Open YangQun1 opened 1 year ago

YangQun1 commented 1 year ago

Q1: The paper mentioned that: In FlashAttention-2, we instead split Q across 4 warps. But in LLM inference scenarios, the num_queries is usually equal to 1 except the first forward. How do we split it across 4 warps? Q2: The paper benchmarked the FlashAttention-2 and other attention implementations with different seqlen. Here the seqlen means num_queries or num_keys?

tridao commented 1 year ago

Q1: Indeed, for inference you want to split K/V and not Q. The current code still works as is (we implicitly pad Q to have length at least 128), but it could be much better. We have something planned for this to optimize for inference, hopefully will be out soon.

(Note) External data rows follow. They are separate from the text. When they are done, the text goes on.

-- ==== Sys2Proof/Laws/Memory.lean ====
section
/-! SUPPORT. Every operation that changes the record memory keeps its canonical form, and so does every interruption. -/

namespace Sys2Proof.Machine

theorem wf_iff (m : RecordMemory) : m.wf = true ↔
    Table.wf {} m.roots = true ∧ Table.wf .free m.bags = true ∧ Table.wf .free m.tallies = true
      ∧ Table.wf [1, 2, 3] m.settings.perms = true ∧ Table.rising m.blocks = true ∧ Table.rising m.records = true := by
  simp [RecordMemory.wf, and_assoc]

theorem applySetting_perms {s : Settings} (h : Table.wf [1, 2, 3] s.perms = true) (w : SettingWrite) :
    Table.wf [1, 2, 3] (applySetting s w).perms = true := by
  cases w <;> first
    | exact h
    | exact wf_tset h _ _

/-- A write of the write stream, made whole, keeps the canonical form (R127). -/
theorem write_wf {m : RecordMemory} (h : m.wf = true) (b : WriteBody) : (m.write b).wf = true := by
  rw [wf_iff] at h
  obtain ⟨h1, h2, h3, h4, h5, h6⟩ := h
  cases b <;> simp only [RecordMemory.write, wf_iff]
  · exact ⟨h1, h2, h3, h4, h5, rising_tput h6 _ _⟩
  · exact ⟨h1, wf_tset h2 _ _, h3, h4, h5, h6⟩
  · exact ⟨h1, h2, h3, h4, rising_tput h5 _ _, h6⟩
  · exact ⟨h1, h2, h3, h4, rising_tput h5 _ _, h6⟩
  · exact ⟨h1, h2, h3, h4, rising_tput h5 _ _, h6⟩
  · exact ⟨wf_tset h1 _ _, h2, h3, h4, h5, h6⟩
  · exact ⟨h1, h2, h3, applySetting_perms h4 _, h5, h6⟩

/-- A tally write keeps the canonical form (R58). -/
theorem writeTally_wf {m : RecordMemory} (h : m.wf = true) (n : Nat) (t : Tally) :
    ({ m with tallies := tset m.tallies n t .free } : RecordMemory).wf = true := by
  rw [wf_iff] at h ⊢
  exact ⟨h.1, h.2.1, wf_tset h.2.2.1 _ _, h.2.2.2.1, h.2.2.2.2.1, h.2.2.2.2.2⟩

/-- The meter area has no part in the canonical form. -/
theorem writeMeters_wf {m : RecordMemory} (h : m.wf = true) (a : MeterArea) :
    ({ m with meters := a } : RecordMemory).wf = true := h

/-- CLEARING, after any number of its steps, keeps the canonical form (R209). -/
theorem cleared_wf {m : RecordMemory} (h : m.wf = true) (k : Nat) : (m.cleared k).wf = true := by
  rw [wf_iff] at h
  obtain ⟨h1, h2, h3, h4, h5, h6⟩ := h
  simp only [RecordMemory.cleared, wf_iff]
  refine ⟨?_, ?_, ?_, ?_, h5, h6⟩
  · split
    · rfl
    · exact h1
  · split
    · rfl
    · exact h2
  · split
    · rfl
    · exact h3
  · split
    · rfl
    · exact h4

theorem Part.completeWrite_wf {p : Part} (h : p.mem.wf = true) : p.completeWrite.mem.wf = true := by
  simp only [Part.completeWrite]
  split
  · exact h
  · rw [← shell_mem, Part.endAccess_shell]
    exact write_wf h _

theorem Part.zoneWritten_wf {p : Part} (h : p.mem.wf = true) (z : Nat) (r : ZoneRecord) :
    (p.zoneWritten z r).mem.wf = true := by
  simp only [Part.zoneWritten]
  rw [← shell_mem, Part.endAccess_shell]
  exact h

theorem Part.advanceDone_wf {p : Part} (h : p.mem.wf = true) (area : MeterArea) : (p.advanceDone area).mem.wf = true := by
  rw [← shell_mem, Part.advanceDone_shell]
  exact h

theorem Part.gapDone_wf {p : Part} (h : p.mem.wf = true) (area : MeterArea) : (p.gapDone area).mem.wf = true := by
  rw [← shell_mem, Part.gapDone_shell]
  exact h

theorem Part.tallyWritten_wf {p : Part} (h : p.mem.wf = true) : p.tallyWritten.mem.wf = true := by
  have hw : ∀ rest n t, (({ p with mem.tallies := tset p.mem.tallies n t .free, tally.writes := rest } : Part).endAccess).mem.wf
      = true := by
    intro rest n t
    rw [← shell_mem, Part.endAccess_shell]
    exact writeTally_wf h n t
  have hc : ∀ (q : Part) c s g, q.mem.wf = true → (q.completeCommand c s g).mem.wf = true := by
    intro q c s g hq
    rw [← shell_mem, Part.completeCommand_shell]
    exact hq
  simp only [Part.tallyWritten]
  split
  · exact h
  · rename_i w rest _
    have hq := hw rest w.n w.tally
    generalize ({ p with mem.tallies := tset p.mem.tallies w.n w.tally .free, tally.writes := rest } : Part).endAccess = q
      at hq ⊢
    split
    · exact hq
    · split
      · split
        · exact hc _ _ _ _ hq
        · exact hq
      · exact hq

theorem Part.landInFlight_wf {p : Part} (h : p.mem.wf = true) : p.landInFlight.mem.wf = true := by
  simp only [Part.landInFlight]
  (repeat' split) <;> first
    | exact h
    | exact write_wf h _
    | exact writeTally_wf h _ _

theorem Part.interrupted_wf {p : Part} (h : p.mem.wf = true) : p.interrupted.mem.wf = true := by
  simp only [Part.interrupted]
  split
  · exact cleared_wf (Part.landInFlight_wf h) _
  · exact Part.landInFlight_wf h

theorem Part.restart_wf {p : Part} (h : p.mem.wf = true) (kind : StartKind) (mode : Mode) (minute : Option Nat) :
    (p.restart kind mode minute).mem.wf = true := Part.interrupted_wf h

end Sys2Proof.Machine
end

Q2. We benchmarked with Q and K/V having the same length (as the case in e.g. GPT-style model training).

YangQun1 commented 1 year ago

@tridao I see, thank you. look forward to your optimization for inference :)

WindowsXp-Beta commented 1 year ago

Q1: ... we implicitly pad Q to have length at least 128 ...

I am wondering what's the smallest supported sequence length without padding. Maybe it can be tensor core's m size, e.g. 16 in shape(16, 16, 16)? That's because suppose there is only one warp in a thread block so for the M size, it needs at least tensor core's shape to use tensor core.